#### What you have to do:
Which of the lines below hold "polling"? Please return each one.

#### Provided records:
*** Block opens ***
-- ==== Sys2Proof/Laws/Phases.lean ====
section
/-! SUPPORT. What a part of an operation can do, phase by phase: one inversion lemma for each call of the sequencer,
from which every frame and every invariant is read off. -/

namespace Sys2Proof.Machine

variable {s t : State}

theorem flushCall_next (h : flushCall s = .next t) :
    ∃ hd, s.handle = some hd ∧ s.isOpen = true ∧
      (s.transport.flushes = [] ∧ t = s ∨
       ∃ st rest, s.transport.flushes = st :: rest ∧
        t = let s1 := record (.flushBuffers hd st) { s with transport := { s.transport with flushes := rest } }
            if st ≠ 0 then raiseDriver st s1 else goTo .transmitting s1) := by
  obtain ⟨hd, hh, ho, h⟩ := withSession_eq_next h
  refine ⟨hd, hh, ho, ?_⟩
  rcases callFlushBuffers_cases hd s with ⟨hq, hc⟩ | ⟨st, rest, hq, hc⟩ <;> rw [hc] at h <;> cases h
  · exact .inl ⟨hq, rfl⟩
  · exact .inr ⟨st, rest, hq, rfl⟩

theorem transmitCall_next (h : transmitCall s = .next t) :
    ∃ frame hd, s.txbuf = some frame ∧ s.handle = some hd ∧ s.isOpen = true ∧
      (s.transport.writes = [] ∧ t = s ∨
       ∃ st n rest, s.transport.writes = (st, n) :: rest ∧
        t = let s1 := record (.write hd frame st n) { s with transport := { s.transport with writes := rest } }
            if st ≠ 0 then raiseDriver st s1
            else if n ≠ frame.length then raiseIo .transmit frame.length n s1
            else transmitted n s1) := by
  obtain ⟨frame, hf, h⟩ := reading_eq_next h
  obtain ⟨hd, hh, ho, h⟩ := withSession_eq_next h
  refine ⟨frame, hd, hf, hh, ho, ?_⟩
  rcases callWrite_cases hd frame s with ⟨hq, hc⟩ | ⟨⟨st, n⟩, rest, hq, hc⟩ <;> rw [hc] at h <;> cases h
  · exact .inl ⟨hq, rfl⟩
  · exact .inr ⟨st, n, rest, hq, rfl⟩

theorem pollCall_next (h : pollCall s = .next t) :
    (∃ code, s.qstatus = some code ∧ t = pollDecided code s) ∨
    (∃ polls hd, s.qstatus = none ∧ s.pollCnt = some polls ∧ s.handle = some hd ∧ s.isOpen = true ∧
      (s.transport.queueStatus = [] ∧ t = s ∨
       ∃ st av code rest, s.transport.queueStatus = (st, av, code) :: rest ∧
        t = let s1 := polled polls code (record (.checkQueueStatus hd st av code)
              { s with transport := { s.transport with queueStatus := rest } })
            if st ≠ 0 then raiseDriver st s1 else s1)) := by
  unfold pollCall at h
  split at h
  · rename_i code hq; cases h; exact .inl ⟨code, hq, rfl⟩
  · rename_i hn
    obtain ⟨polls, hp, h⟩ := reading_eq_next h
    obtain ⟨hd, hh, ho, h⟩ := withSession_eq_next h
    refine .inr ⟨polls, hd, hn, hp, hh, ho, ?_⟩
    rcases callCheckQueueStatus_cases hd s with ⟨hq, hc⟩ | ⟨⟨st, av, code⟩, rest, hq, hc⟩ <;> rw [hc] at h <;> cases h
    · exact .inl ⟨hq, rfl⟩
    · exact .inr ⟨st, av, code, rest, hq, rfl⟩

/-- The wait, its clock call having returned. -/
theorem waitCall_returns {polls later : Nat} (hc : s.pollCnt = some polls) (hq : s.clock = later + 1) :
    waitCall s = .next
      (let s1 := record (.sleepMs Config.pollIntervalMs) { s with clock := later }
       if polls = Config.pollLimit then raise .timeoutError none s1 else goTo .polling s1) := by
  by_cases h : polls = Config.pollLimit <;>
    simp [waitCall, hc, callSleep_some _ hq, pollsExhausted, State.pollLimit, State.pollIntervalMs, h]

theorem waitCall_next (h : waitCall s = .next t) :
    ∃ polls, s.pollCnt = some polls ∧
      (s.clock = 0 ∧ t = s ∨
       ∃ later, s.clock = later + 1 ∧
        t = let s1 := record (.sleepMs Config.pollIntervalMs) { s with clock := later }
            if polls = Config.pollLimit then raise .timeoutError none s1 else goTo .polling s1) := by
  obtain ⟨polls, hc, -⟩ := reading_eq_next h
  refine ⟨polls, hc, ?_⟩
  obtain hq | ⟨later, hq⟩ : s.clock = 0 ∨ ∃ later, s.clock = later + 1 := by
    cases s.clock with
    | zero => exact .inl rfl
    | succ later => exact .inr ⟨later, rfl⟩
  · simp only [waitCall, hc, reading_some, callSleep_none _ hq, Host.Outcome.next.injEq] at h
    exact .inl ⟨hq, h.symm⟩
  · rw [waitCall_returns hc hq] at h
    cases h
    exact .inr ⟨later, hq, rfl⟩

theorem receiveCall_next {count : Nat} (h : receiveCall count s = .next t) :
    ∃ hd, s.handle = some hd ∧ s.isOpen = true ∧
      (s.transport.reads = [] ∧ t = s ∨
       ∃ st bytes rest, s.transport.reads = (st, bytes) :: rest ∧
        t = let s1 := record (.read hd count st bytes) { s with transport := { s.transport with reads := rest } }
            if st ≠ 0 then raiseDriver st s1
            else if bytes.length ≠ count then raiseIo .receive count bytes.length s1
            else { s1 with rxbuf := some bytes, phase := .checking }) := by
  obtain ⟨hd, hh, ho, h⟩ := withSession_eq_next h
  refine ⟨hd, hh, ho, ?_⟩
  rcases callRead_cases hd count s with ⟨hq, hc⟩ | ⟨⟨st, bytes⟩, rest, hq, hc⟩ <;> rw [hc] at h <;> cases h
  · exact .inl ⟨hq, rfl⟩
  · exact .inr ⟨st, bytes, rest, hq, rfl⟩

theorem receiveResponse_next (h : receiveResponse s = .next t) :
    ∃ n, responsePayload s = .ok n ∧ receiveCall (Config.respOverhead + n) s = .next t := by
  unfold receiveResponse at h
  split at h
  · rename_i n hn; exact ⟨n, hn, h⟩
  · cases h

theorem ackCheckStep_next (h : ackCheckStep s = .next t) :
    ∃ bytes, s.rxbuf = some bytes ∧
      ((∃ b, bytes[7]? = some b ∧
        t = if b = Config.ack then s else raise .protocolError (some (.ackCheckFailed b)) s) ∨
       (bytes[7]? = none ∧ ∃ n, responsePayload s = .ok n ∧ t = raiseIo .receive (9 + n) bytes.length s)) := by
  obtain ⟨bytes, hb, h⟩ := reading_eq_next h
  refine ⟨bytes, hb, ?_⟩
  split at h
  · rename_i h7
    split at h
    · rename_i n hn; cases h; exact .inr ⟨h7, n, hn, rfl⟩
    · cases h
  · rename_i b h7
    cases h
    exact .inl ⟨b, h7, by simp [ackOk]⟩

theorem execResponseToWrite_next {header : List Byte} {trailer : Byte}
    (h : execResponseToWrite header trailer s = .next t) :
    s.op = some .writeRegisters ∧
      (header.length ≠ 7 ∧ t = raiseIo .receive 9 (header.length + 2) s ∨
       header.length = 7 ∧ ∃ n, writtenCount s = .ok n ∧ t = responseTaken { s with bytesWritten := some n }) := by
  unfold execResponseToWrite at h
  split at h
  · rename_i ho
    refine ⟨ho, ?_⟩
    split at h
    · rename_i hl; cases h; exact .inl ⟨hl, rfl⟩
    · rename_i hl
      split at h
      · rename_i n hn; cases h; exact .inr ⟨by simpa [Config.ackOffset] using hl, n, hn, rfl⟩
      · cases h
  · cases h

theorem execResponseToRead_next {header payload : List Byte} {trailer : Byte}
    (h : execResponseToRead header payload trailer s = .next t) :
    s.op = some .readRegisters ∧ ∃ n, s.length = some n ∧
      ((header.length ≠ 7 ∨ payload.length ≠ n.toNat) ∧
          t = raiseIo .receive (9 + n.toNat) (header.length + 2 + payload.length) s ∨
       header.length = 7 ∧ payload.length = n.toNat ∧ t = responseTaken { s with rdata := some payload }) := by
  unfold execResponseToRead at h
  split at h
  · rename_i ho
    refine ⟨ho, ?_⟩
    obtain ⟨n, hn, h⟩ := reading_eq_next h
    refine ⟨n, hn, ?_⟩
    split at h
    · rename_i hl; cases h; exact .inl ⟨hl, rfl⟩
    · rename_i hl
      cases h
      simp only [not_or, not_not, Config.ackOffset] at hl
      exact .inr ⟨hl.1, hl.2, rfl⟩
  · cases h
*** Block closes ***
#### Solution to the exercise:
       if polls = Config.pollLimit then raise .timeoutError none s1 else goTo .polling s1) := by
            if polls = Config.pollLimit then raise .timeoutError none s1 else goTo .polling s1) := by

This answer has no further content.